On page 231 of The Elements of Statistical Learning AIC is defined as follows in (7.30)
Given a set of models $f_\alpha(x)$ indexed by a tuning parameter $\alpha$, denote by $\overline{err}(\alpha)$ and $d(\alpha)$ the training error and number parameters for each model. Then for a set of models we define
$$AIC(\alpha) = \overline{err}(\alpha) + 2 \cdot \frac{d(\alpha)}{N}\hat{\sigma_\epsilon}^2$$
Where $\overline{err}$, the training error, is $\frac{1}{N}\sum_{i=1}^NL(y_i,\hat{f}(x_i))$.
On the same page it is stated (7.29) that
For the logistic regression model, using the binomial log-likelihood, we have
$$AIC = -\frac{2}{N} \cdot \text{loglik} + 2 \cdot \frac{d}{N}$$
where "$\text{loglik}$" is the maximised log-likelihood.

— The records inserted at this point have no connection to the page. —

-- ==== Sys2Proof/Machine/Rom.lean ====
section
/-!
DEFINITION. The contents of the two coefficient ROMs, fixed by the build and never changed:
`hann_window_rom` (41_spectral.md R150) and `twiddle_coefficients` (R155).
-/
namespace Sys2Proof.Machine

/-- The denominator `D` of the window formula (R150). -/
def hannDenominator (b : Build) : Nat :=
  match b.hann with
  | .symmetric => transformLength b - 1
  | .periodic => transformLength b

/-- Enclosure of `1/2 - (1/2) cos (2 pi k / D)` (R150). -/
def winEnclosure (b : Build) (k : Nat) : Enclosure :=
  let c := cosTurn k (hannDenominator b)
  ⟨(1 - c.hi) / 2, (1 - c.lo) / 2⟩

/-- How `1/2 - (1/2) cos (2 pi k / D)` compares with `m`. -/
def winVersus (b : Build) (k : Nat) (m : Rat) : Ordering := (cosVersus k (hannDenominator b) (1 - 2 * m)).swap

/-- `WIN[k]` (R150). -/
def winRom (b : Build) (k : Nat) : F64 := rnBetween (winEnclosure b k) (winVersus b k)

/-- `TW[k] = (RN(cos (2 pi k / N)), RN(-sin (2 pi k / N)))` (R155). -/
def twRom (b : Build) (k : Nat) : F64 × F64 :=
  (rnBetween (cosTurn k (transformLength b)) (cosVersus k (transformLength b)),
   rnBetween (negEnclosure (sinTurn k (transformLength b))) (negSinVersus k (transformLength b)))

end Sys2Proof.Machine
end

The book also mentions that $\hat{\sigma_\epsilon}^2$ is an estimate of the noise variance, obtained from the mean-squared error of a low-bias model.
It is not clear to me how the first equation leads to the second in the case of logistic regression? In particular what happens to the $\hat{\sigma_\epsilon}^2$ term?
Edit I found in a later example in the book (on page 241) the authors use AIC in an example and say
For misclassification error we used $\hat{\sigma_{\epsilon}}^2=[N/(N-d)] \cdot \overline{err}(\alpha)$ for the least restrictive model ...
This doesn't answer my question as it doesn't link the two aforementioned expressions of AIC, but it does seem to indicate that $\hat{\sigma_{\epsilon}}^2$ is not simply set to $1$ as stated in Demetri's answer.